CORE SAMPLING AND TESTING OF CONCRETE
While Rebound Hammer, CAPO/Pullout, Windsor probe and ultrasonic pulse velocity tests give indirect evidence of concrete quality, a more direct assessment on strength can be made by core sampling and testing. Cores are usually cut by means of a rotary cutting tool with diamond bits. In this manner, a cylindrical specimen is obtained usually with its ends being uneven, parallel and square and sometimes with embedded pieces of reinforcement. The cores are visually described and photographed, giving specific attention to compaction, distribution of aggregates, presence of steel etc. the core should then be soaked in water, capped with molten sulpher to make its ends plane, parallel, at right angle and then tested in compression in a moist condition as per BS 1881: Part 4: 1970 or ASTM C 42-77. The core samples can also be used for the following:
- Strength and density determination
- Depth of carbonation of concrete
- Chemical analysis
- Water/gas permeability
- Petrographic analysis
- ASHTO Chloride permeability test
Fig: Instrument showing core cutting
Fig: Concrete Core
The strength of a test specimen depends on its shape, proportions and size. The influence of height/diameter (H/D) ratio on the recorded strength of cylinder is an established fact. Strength of core have to be related to the standard cylinder strengths, i.e. for H/D ratio of 2. Thus core should be preferably have this ration near to 2. For values of H/D less than 1, between 1 and 2, a correction factor has to be applied. Cores with H/D ratio less than 1 yield unreliable results and BS 1881: Part-4:1970 prescribes a minimum value as 0.95. The same standard specifies the use of 150mm or 100mm cores. However cores as small as 50mm are also permitted in the standards. Very small diameter cores exhibit more variability in results than larger dia cores, hence their use is generally not recommended. The general rule adopted for fixing the core size, besides the H/D ratio, is the nominal size of stone aggregate and the dia should be not less than 3 times the maximum size of stone aggregate. For diameter of core less than 3 times the size of the stone aggregate, an increased number of cores have to be tested.
Following are the factors which affect the compressive strength of extracted concrete cores:
- Size of stone aggregate: If the ratio of diameter of core to maximum size of stone aggregate is less than 3, a reduction in strength is reported. For concrete with 20mm size aggregate, 50mm dia core has been tested to give 10% lower results than with 10mm dia cores.

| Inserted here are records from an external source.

-- ==== Sys2Proof/Machine/Operands.lean ====
section
/-! DEFINITION. Which registers an instruction names, who may issue it, and the checks of stage 1: spec/05_encoding.md R119-R122,
spec/06_access_instructions.md R126, spec/18_instruction_exceptions.md R364-R373, spec/15_tenancy_and_service.md R321, R331. -/

namespace Sys2Proof

/-- The address registers that an instruction reads or writes, for the scoreboard (R122). -/
def Instr.aRegs : Instr → List (BitVec 5)
  | .add d a b _ | .sub d a b _ | .mul d a b _ | .mulh d a b _ | .and d a b _ | .or d a b _ | .xor d a b _ | .shl d a b _ | .shr d a b _
  | .sra d a b _ | .min d a b _ | .max d a b _ | .minu d a b _ | .maxu d a b _ | .slt d a b _ | .sltu d a b _ | .sel d a b _ => [d, a, b]
  | .div d a b _ _ | .divu d a b _ _ | .rem d a b _ _ | .remu d a b _ _ => [d, a, b]
  | .clz d a _ | .popc d a _ => [d, a]
  | .addi d a _ _ | .andi d a _ _ | .ori d a _ _ | .xori d a _ _ | .shli d a _ _ | .shri d a _ _ | .srai d a _ _ | .slti d a _ _ => [d, a]
  | .lui d _ _ | .lix d _ _ => [d]
  | .br _ a b _ _ => [a, b]
  | .call _ _ | .ret _ => [31]
  | .loop _ a _ _ | .cqp a _ => [a]
  | .ld d a _ _ _ _ _ _ | .st d a _ _ _ _ _ | .ldl d a _ _ _ | .stl d a _ _ => [d, a]
  | .ldt _ a _ _ _ | .stt _ a _ _ _ | .pft a _ _ => [a]
  | .waita d a b _ _ _ | .amem d a b _ _ _ => [d, a, b]
  | .aat d a b _ c _ _ _ _ => [d, a, b, c]
  | .crd d a _ _ | .cwr d a _ _ | .cmw d a _ _ | .cxc d a _ _ => [d, a]
  | .eret _ => [29, 30, 31]
  | .tinv a b _ _ | .frel a b _ _ => [a, b]
  | .ssync d _ _ => [d]
  | .mnest a b _ _ _ | .mfmt a b _ _ _ | .mdrn a b _ _ _ | .dstart a b _ _ _ | .dfeed a b _ _ _ | .cpy a b _ _ _ _ | .psend a b _ _ _
  | .precv a b _ _ _ | .coll a b _ _ _ => [a, b]
  | .mwing a _ _ _ | .dlook a _ _ _ | .ddrn a _ _ _ | .collw a _ _ => [a]
  | .scnstop d a b _ _ | .scnrun d a b _ _ | .scnq d a b _ _ => [d, a, b]
  | .scnout d a _ _ | .scnin d a _ _ => [d, a]
  | _ => []

/-- The scalar registers that an instruction reads or writes. -/
def Instr.eRegs : Instr → List (BitVec 4)
  | .eadd d a b _ _ | .esub d a b _ _ | .emul d a b _ => [d, a, b]
  | .emov d a _ => [d, a]
  | .eli d _ _ | .erd d _ _ | .ewr d _ _ | .cqr d _ => [d]
  | .cqb _ a b _ _ | .xbr _ a b _ _ => [a, b]
  | .xloop _ a _ _ => [a]
  | .mpop d _ _ => [d.setWidth 4]
  | _ => []

/-- The tile registers that an instruction names. -/
def Instr.tileRegs : Instr → List (BitVec 6)
  | .ldt t _ _ _ _ | .stt t _ _ _ _ => [t]
  | .vadd d a b _ _ | .vsub d a b _ _ | .vmul d a b _ _ | .vfma d a b _ _ | .vfms d a b _ _ | .vmin d a b _ _ | .vmax d a b _ _ => [d, a, b]
  | .vand d a b _ | .vor d a b _ | .vxor d a b _ => [d, a, b]
  | .vshl d a b _ _ | .vshr d a b _ _ | .vsra d a b _ _ | .vqdec d a b _ _ | .vqenc d a b _ _ | .vscl d a b _ _ | .vshf d a b _ _ => [d, a, b]
  | .vabs d a _ _ | .vneg d a _ _ | .vexp2 d a _ _ | .vlog2 d a _ _ | .vrcp d a _ _ | .vrsq d a _ _ | .vsqrt d a _ _ | .vsigm d a _ _
  | .vtanh d a _ _ | .vbcr d a _ _ | .vbcc d a _ _ | .vbcs d a _ _ | .vtrn d a _ _ => [d, a]
  | .vnot d a _ | .vmov d a _ => [d, a]
  | .vcmp _ _ a b _ _ => [a, b]
  | .vsel d a _ _ _ => [d, a]
  | .vcvt d a _ _ _ _ _ => [d, a]
  | .vred d a _ _ _ _ _ | .vscan d a _ _ _ _ _ => [d, a]
  | .vzero d _ => [d]
  | .vacc t _ _ _ => [t]
  | .vacw t _ _ _ _ => [t]
  | _ => []

/-- The masks that an instruction names. -/
def Instr.maskRegs : Instr → List (BitVec 3)
  | .vcmp m _ _ _ _ _ => [m]
  | .vsel _ _ m _ _ => [m]
  | .mand d a b _ | .mor d a b _ | .mxor d a b _ => [d, a, b]
  | .mnot d a _ => [d, a]
  | .mpop _ a _ => [a]
  | _ => []

/-- The accumulator tiles that an instruction names in a field. -/
def Instr.accRegs : Instr → List (BitVec 5)
  | .vacc _ k _ _ => [k]
  | .vacw _ k _ _ _ => [k]
  | _ => []

/-- The A-map integer and immediate forms 0x00-0x1f. -/
def Instr.isInteger : Instr → Bool
  | .add .. | .sub .. | .mul .. | .mulh .. | .div .. | .divu .. | .rem .. | .remu .. | .and .. | .or .. | .xor .. | .shl .. | .shr .. | .sra ..
  | .min .. | .max .. | .minu .. | .maxu .. | .slt .. | .sltu .. | .sel .. | .clz .. | .popc .. | .addi .. | .andi .. | .ori .. | .xori ..
  | .shli .. | .shri .. | .srai .. | .slti .. | .lui .. | .lix .. => true
  | _ => false

/-- What a chanter line admits (R126, R227). -/
def Instr.chanterOk (i : Instr) : Bool :=
  i.isInteger ||
  match i with
  | .br .. | .jmp .. | .nopA .. | .hint .. | .ldl .. | .stl .. | .crd .. | .dfeed .. | .ddrn .. | .dend .. | .dret .. => true
  | _ => false

/-- What a Steward context may not issue (R321). -/
def Instr.stewardBad : Instr → Bool
  | .ldl .. | .stl .. | .ldt .. | .stt .. | .pft .. | .aat .. | .ssync .. | .toksA .. | .tokwA .. => true
  | .mnest .. | .mfmt .. | .mgo .. | .mwing .. | .mdrn .. | .dstart .. | .dlook .. | .dfeed .. | .ddrn .. | .dend .. | .dret .. => true
  | .cpy .. | .cpyq .. | .psend .. | .precv .. | .coll .. => true
  | .eadd .. | .esub .. | .emul .. | .emov .. | .cqr .. | .eli .. | .cqb .. | .xloop .. | .xbr .. | .nopX .. | .xend .. => false
  | i => i.map == some .x

/-- The latency class of an instruction that puts a fixed-latency result in flight (R120, R123). -/
def Instr.resultClass (i : Instr) : Option Nat :=
  match i with
  | .mul .. | .mulh .. => some 1
  | .div .. | .divu .. | .rem .. | .remu .. => none
  | .call .. | .eadd .. | .esub .. | .emul .. | .emov .. | .eli .. => some 0
  | .ldl .. | .cqr .. => some 3
  | .cqb .. => some 0
  | .crd .. | .cwr .. | .cmw .. | .cxc .. => some 11
  | .vexp2 .. | .vlog2 .. | .vrcp .. | .vrsq .. | .vsqrt .. | .vsigm .. | .vtanh .. => some 6
  | .vacc .. => some 7
  | .vcvt .. | .vqdec .. | .vqenc .. => some 8
  | .vred .. | .vscan .. => some 9
  | .erd .. | .ewr .. | .vacw .. | .vcmp .. | .mpop .. => some 5
  | .ldt .. | .stt .. => none
  | i => if i.isInteger then some 0 else if i.tileRegs.isEmpty && i.maskRegs.isEmpty then none else some 5

/-- The instructions of drone mode and of CB4, which need features 0 and 1 (R331). -/
def Instr.feature : Instr → Option Nat
  | .dstart .. | .dlook .. | .dfeed .. | .ddrn .. | .dend .. | .dret .. => some 0
  | .vqdec .. | .vqenc .. => some 1
  | _ => none

/-- The privileged instructions (R116). -/
def Instr.privileged : Instr → Bool
  | .eret .. | .tinv .. | .frel .. | .scnstop .. | .scnrun .. | .scnout .. | .scnin .. | .scnq .. => true
  | _ => false

/-- The destination that a chanter line checks (R44, R367). -/
def Instr.chanterDest (i : Instr) : Option (BitVec 5) :=
  if i.isInteger then i.aRegs.head?
  else
    match i with
    | .ldl d .. | .crd d .. => some d
    | _ => none

namespace Machine

/-- An opcode that the issuing agent may not use (R364 stage 1). -/
def agentRefuses (s : State) (ag : Agent) (i : Instr) : Bool :=
  (ag.kind == .chanter && !i.chanterOk)
  || (match i with
      | .dret .. => ag.kind != .chanter
      | .dfeed .. | .ddrn .. => ag.kind == .a
      | _ => false)
  || (ag.bank.isCtx && i.stewardBad)
  || (match i.feature with
      | some f => !featOn s f
      | none => false)

/-- A register number that ILLREG refuses (R119 step 4). -/
def regRefused (s : State) (ag : Agent) (i : Instr) : Bool :=
  let dual := dualOf s ag.bank
  i.tileRegs.any (fun t => decide ((if dual then 24 else 48) ≤ t.toNat))
  || (dual && (i.accRegs.any (fun k => decide (16 ≤ k.toNat)) || i.maskRegs.any (fun m => decide (4 ≤ m.toNat))))
  || (ag.kind == .chanter && (match i.chanterDest with | some d => decide (d.toNat < 24) | none => false))

/-- Stage 1 after the fetch: ILLOP, ILLFLD, ILLREG, PRIV, in that order (R119, R364). Hint words pass every check. -/
def stage1 (s : State) (ag : Agent) (i : Instr) : Option (BitVec 8) :=
  match i with
  | .hint _ => none
  | _ =>
    if agentRefuses s ag i then some cILLOP
    else if !i.fieldsOk then some cILLFLD
    else if regRefused s ag i then some cILLREG
    else if i.privileged && !ag.bank.isCtx then some cPRIV
    else none

/-- An opcode whose instructions the issuing agent may not use, whatever the other fields of the word hold (R119, R364). -/
def opcodeRefused (s : State) (ag : Agent) (m : Map) (w : W32) : Bool :=
  [w &&& 0xfe000000#32, w &&& 0xfe000000#32 ||| 0x400#32].any fun v => match decode m v 0 with | .ok i => agentRefuses s ag i | .error _ => false

/-- The CSRs that an instruction reads or writes by its meaning, and the CSR of a CSR access (R122): address translation reads the segment table's
registers and HVACT, a Local Store access LSSPLIT, WAITA its timeout, ERET the frame's place, an ordered AAT ACCSEQ; RPUSH and RPOP write RLSTAT. -/
def csrRegs (s : State) (ag : Agent) (i : Instr) : List Nat :=
  let va := [0x400, 0x401, 0x407]
  match i with
  | .crd _ a csr _ | .cwr _ a csr _ => [(readA s ag a).toNat + csr.toNat]
  | .cmw _ _ csr _ | .cxc _ _ csr _ | .erd _ csr _ | .ewr _ csr _ => [csr.toNat]
  | .rpush .. | .rpop .. => [0x031]
  | .ld .. | .st .. | .tinv .. | .frel .. | .scnstop .. | .scnrun .. | .scnout .. | .scnin .. | .scnq .. => va
  | .ldt .. | .stt .. | .pft .. | .ldl .. | .stl .. | .cpy .. | .mnest .. | .mfmt .. | .psend .. | .precv .. | .coll .. => 0x100 :: va
  | .waita .. => 0x030 :: va
  | .eret .. => [0x048, 0x049]
  | .aat .. => [0x102]
  | _ => []

/-- The registers of an instruction as the scoreboard of its stream sees them (R122); a write to a0 is none. -/
def regsOf (s : State) (ag : Agent) (i : Instr) : List Reg :=
  let a := i.aRegs.filterMap fun n =>
    if ag.kind = .chanter then (if 24 ≤ n.toNat then some (Reg.c (n.toNat % 8)) else none)
    else if n = 0 then none else some (Reg.a n.toNat)
  a ++ i.eRegs.map (fun n => Reg.e n.toNat) ++ i.tileRegs.map (fun t => Reg.t (physTile s ag.bank t).val)
    ++ i.maskRegs.map (fun m => Reg.m (physMask s ag.bank m).val) ++ (csrRegs s ag i).map Reg.csr

/-- The registers that a result will write. -/
def resultRegs (k : StreamKind) : Result → List Reg
  | .a r _ => if k = .chanter then [.c (r.toNat % 8)] else [.a r.toNat]
  | .c r _ => [.c r.val]
  | .e r _ => [.e r.toNat]
  | .tile t _ _ => [.t t.val]
  | .consume _ => []
  | .mask m _ => [.m m.val]
  | .csr num op => .csr num.toNat :: (match op with | .exchange _ d => [Reg.a d.toNat] | _ => [])
  | .acc .. => []
  | .accRead .. => []
  | .sem _ => []

/-- The CSRs whose values a write of one changes, itself among them: a selector moves what its window reads, LSUBMIT writes LSTAT, FEATACC shows in
FEATON, and HVACT changes for whom every address is translated (R316, R323, R325, R331, R348, R355). -/
def csrTargets (num : Nat) : List Nat :=
  num :: (match num with
    | 0x404 => [0x405]
    | 0x407 => [0x003, 0x120, 0x121, 0x400, 0x401, 0x500, 0x501] ++ (List.range 8).map (0x320 + ·) ++ (List.range 0x30).map (0x600 + ·)
    | 0x40e => [0xf12]
    | 0x40f => [0xf13]
    | 0x410 => [0x411, 0x412, 0x413, 0x414]
    | 0x413 => [0x411, 0x412]
    | 0x419 => [0x418]
    | 0x450 => [0x451, 0x452, 0x453]
    | 0x500 => [0x501]
    | 0x510 => [0x511]
    | 0x604 => [0x602, 0x605]
    | _ => [])

/-- The registers that queue entries of the A-stream will write. -/
def queueRegs (e : QEntry) : List Reg :=
  match e.op with
  | .ld d .. => [.a d.toNat]
  | .waita d .. => [.a d.toNat]
  | .ldt t .. => [.t t.val]
  | _ => []

/-- Whether a result in flight may still record flags in XFLG (R79, R184). -/
def Flight.recordsFlags (f : Flight) : Bool :=
  f.kind == .x && (f.flags != 0 || f.res.any fun x => match x with | .acc _ _ add _ _ _ => add | _ => false)

/-- Every register that an earlier instruction of the stream has still to write (R122), XFLG for its flags among them. -/
def pendingRegs (s : State) (ag : Agent) : List Reg :=
  let b := s.bank ag.bank
  let fly := (b.fly.filter fun f => f.kind == ag.kind).flatMap fun f => f.res.flatMap fun x => match x with
    | .csr num _ => resultRegs f.kind x ++ (csrTargets num.toNat).map Reg.csr
    | _ => resultRegs f.kind x
  let flags := if (b.fly.any fun f => f.kind == ag.kind && f.recordsFlags) then [Reg.csr 0x009] else []
  let divs := (b.divs.filter fun d => d.kind == ag.kind).flatMap fun d => resultRegs d.kind (.a d.d 0)
  let rest :=
    if ag.kind = .a then
      b.lq.flatMap queueRegs ++ b.replay.flatMap queueRegs
      ++ (match b.sync with | .waiting d _ _ _ => [Reg.a d.toNat] | .arrived d _ _ _ => [Reg.a d.toNat] | .none => [])
      ++ (match ag.bank with
          | .bank u x => (s.room u).atomics.filterMap fun a => if a.bank = x ∧ !a.discard then some (Reg.a a.d.toNat) else none
          | .ctx c => (s.ctx c).scans.map fun q => Reg.a q.d.toNat)
    else []
  fly ++ flags ++ divs ++ rest

end Machine
end Sys2Proof
end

- Presence of transverse reinforcement steel: It is reported that the presence of transverse steel causes a 5 to 15% reduction in compressive strength of core. The effect of embedded steel is higher on stronger concrete and as its location moves away from ends, i.e. towards the middle. However presence of steel parallel to the axis of the core is not desirable.
- H/D ratio: This has been already discussed above. However its value should be minimum 0.95 and maximum 2. Higher ratio would cause a reduction in strength.
- Age of concrete: No age allowance is recommended by the Concrete Society as some evidence is reported to suggest that in-situ concrete gains little strength after 28 days. Whereas others suggest that under average conditions, the increase over 28 days’ strength is 10% after 3 months, 15% after 6 months. Hence it is not easy to deal the effect of age on core strength.
- Strength of concrete: The effect in reducing the core strength appears to be higher in stronger concretes and reduction has been reported as 15% for 40 MPa concrete. However a reduction of 5 50 7% is considered reasonable.
- Drilling operations: The strength of cores is generally less than that of standard cylinders, partly as a consequence of disturbance due to vibrations during drilling operations. Whatever best precautions are taken during drilling, there is always a risk of slight damage.
- Site conditions vis-a-vis standard specimens: Because site curing is invariably inferior to curing prescribed for standard specimens, the in-situ core strength is invariably lower than the standard specimens taken and tested during concreting operations.